次はコロナワクチンの効果に関する統計ミスです。厚労省はコロナワクチン未接種者と2回接種者の感染率比較を公表していました。しかし接種者でも接種日付が不明の人は未接種者に分類していたのです。この為、未接種者の感染率が高くなっていました。海外各国の同じ統計では逆で、接種者の感染率が若干高い事に気付いた専門家が指摘したのです。この指摘に基づいて厚労省が統計を見直したところ、海外と同様の傾向となりました。これは今年4月のことです。未接種者の感染率が低い理由として、未接種者がマスクなどでより警戒していること、ワクチンは接種を重ねる程免疫力を弱める事などが挙げられています。政権は当時3回目接種率を上げようとしていました。そこで間違った統計データが好都合だったのです。

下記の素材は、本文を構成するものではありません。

-- ==== Sys2Proof/Word.lean ====
section
/-! DEFINITION. The two bit-vector types of the block: a 32-bit register or command word
(`10_state.md` R20, `30_encoding.md` R80) and a destination byte (`20_memory.md` R53). -/

namespace Sys2Proof

/-- A 32-bit quantity: a register, a command word, a word handed to the write port. -/
abbrev Word := BitVec 32

/-- One byte of the destination space. -/
abbrev Byte := BitVec 8

end Sys2Proof
end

これらが政権からの要請だったのか、官僚による忖度だったのか、はたまた全くの偶然だったのかは不明です。しかし携わった官僚の中には「間違いに気づいたが、言い出せなかった」と言う人もいます。そのような空気だったのでしょう。今年1月にこの件で国土交通省の事務次官をはじめとする10人の官僚が減給、訓告、戒告の処分を受けています。しかし2018年に発覚した厚労省の「毎月勤労統計」の不適切手法問題に際して実施された「基幹統計」の一斉点検でも本件は見逃されました。減給、訓告、戒告ではとても足りない故意の犯罪と言うべきものです。
統計は地方自治体から国に至るまでの各段階で作成し、現状をつぶさに知り、政策を決め、有権者の投票行動にも資する大事な情報です。私の住む小さな地方自治体でさえ、統計教室を設けて子供たちにその大切さを教えている程です。霞が関の優秀な官僚たちが、その手法を間違える筈は無いのです。国交省の件は2019年秋に会計検査院の指摘で発覚しました。以後私はコロナ感染者数を含め、国や自治体が出す全ての数値を信用できないでいます。国家の体を成さず、まことに情けない限りです。
1週間後には参院選があります。国民を欺いて迄自陣営に好都合な数値を出す自公政権ではなく、ゆ党の維新・国民民主でもなく、野党の立憲・共産・社民・れいわの勢力を伸ばそうではありませんか。